- _Dataset entries_:
-- ==== Sys2Proof/Certificates/Slice0/Obligations.lean ====
section
/-! DEFINITION. The statements for the provers. Each docstring names the rules of spec/ it formalises. -/

open Sys2Proof Sys2Proof.Machine

/-! ### Command words -/

/-- R70 to R73: no bit of an encoding is dropped; the immediate at every value it admits. -/
def Obligations.DecodeOfEncodeIsIdentity : Prop :=
  ∀ i : Instr, i.wf = true → decode (encode i) = .ok i

/-- R70 to R73: every legal word is the encoding of the well-formed command it decodes to. -/
def Obligations.EncodeOfDecodeIsIdentity : Prop :=
  ∀ (w : Word) (i : Instr), decode w = .ok i → i.wf = true ∧ encode i = w

/-- R73: a word selects a row exactly when `w AND mask = match`, the command is the row's, the rows are the
table's, and they are disjoint. -/
def Obligations.WordSelectsItsRowExactly : Prop :=
  (∀ (w : Word) (i : Instr), decode w = .ok i → i.row ∈ opcodeMap ∧ i.row.selects w) ∧
  (∀ (w : Word) (r : OpcodeRow), r ∈ opcodeMap → r.selects w → ∃ i, decode w = .ok i ∧ i.row = r) ∧
  Instr.row .sysNop = ⟨0x00000000, 0xFFFFFFFF⟩ ∧ Instr.row .sysReset = ⟨0x01000000, 0xFFFFFFFF⟩ ∧
  (∀ klen, Instr.row (.ksLoad klen) = ⟨0x10000000, 0xFFFFFF00⟩ ∧
    Instr.row (.ksInit klen) = ⟨0x11000000, 0xFFFFFF00⟩) ∧
  Instr.row .ksStep = ⟨0x12000000, 0xFFFFFFFF⟩ ∧ Instr.row .desEnc = ⟨0x20000000, 0xFFFFFFFF⟩ ∧
  Instr.row .desDec = ⟨0x21000000, 0xFFFFFFFF⟩ ∧ Instr.row .shaInit = ⟨0x30000000, 0xFFFFFFFF⟩ ∧
  Instr.row .shaBlock = ⟨0x31000000, 0xFFFFFFFF⟩ ∧ Instr.row .rsaMul = ⟨0x40000000, 0xFFFFFFFF⟩ ∧
  Instr.row .rsaExp = ⟨0x41000000, 0xFFFFFFFF⟩ ∧
  opcodeMap.length = 11 ∧
  opcodeMap.Pairwise fun r r' => ∀ w, ¬ (r.selects w ∧ r'.selects w)

/-- R76: exactly 521 of the 2^32 words are legal. -/
def Obligations.LegalWordsNumber521 : Prop :=
  ∃ l : List Word, l.Nodup ∧ l.length = 521 ∧ ∀ w, w ∈ l ↔ ∃ i, decode w = .ok i

/-- R75, R276: which words are illegal, and what the write of one to CMD does. -/
def Obligations.IllegalWordsRaiseIllegalCommand : Prop :=
  (∀ w : Word, (∀ i, decode w ≠ .ok i) ↔
    (5 ≤ (unitField w).toNat ∨
      ((unitField w).toNat = 0 ∧ 2 ≤ (funcField w).toNat) ∨
      ((unitField w).toNat = 1 ∧ 3 ≤ (funcField w).toNat) ∨
      ((unitField w).toNat = 2 ∧ 2 ≤ (funcField w).toNat) ∨
      ((unitField w).toNat = 3 ∧ 2 ≤ (funcField w).toNat) ∨
      ((unitField w).toNat = 4 ∧ 2 ≤ (funcField w).toNat) ∨
      zeroField w ≠ 0 ∨
      (argField w ≠ 0 ∧ ¬ ((unitField w).toNat = 1 ∧ (funcField w).toNat ≤ 1)))) ∧
  (∀ (s : State) (w : Word) (rest : List HostEvent), (∀ i, decode w ≠ .ok i) →
    s.pending = .wr (.cmd w) :: rest →
    step s = .next { s with err := 5, pending := rest, replies := .done :: s.replies })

- _Exercise objective_:
Within the data above, filter for lines containing the word "unitField" and copy each one.

- _Answer box_:
    (5 ≤ (unitField w).toNat ∨
      ((unitField w).toNat = 0 ∧ 2 ≤ (funcField w).toNat) ∨
      ((unitField w).toNat = 1 ∧ 3 ≤ (funcField w).toNat) ∨
      ((unitField w).toNat = 2 ∧ 2 ≤ (funcField w).toNat) ∨
      ((unitField w).toNat = 3 ∧ 2 ≤ (funcField w).toNat) ∨
      ((unitField w).toNat = 4 ∧ 2 ≤ (funcField w).toNat) ∨
      (argField w ≠ 0 ∧ ¬ ((unitField w).toNat = 1 ∧ (funcField w).toNat ≤ 1)))) ∧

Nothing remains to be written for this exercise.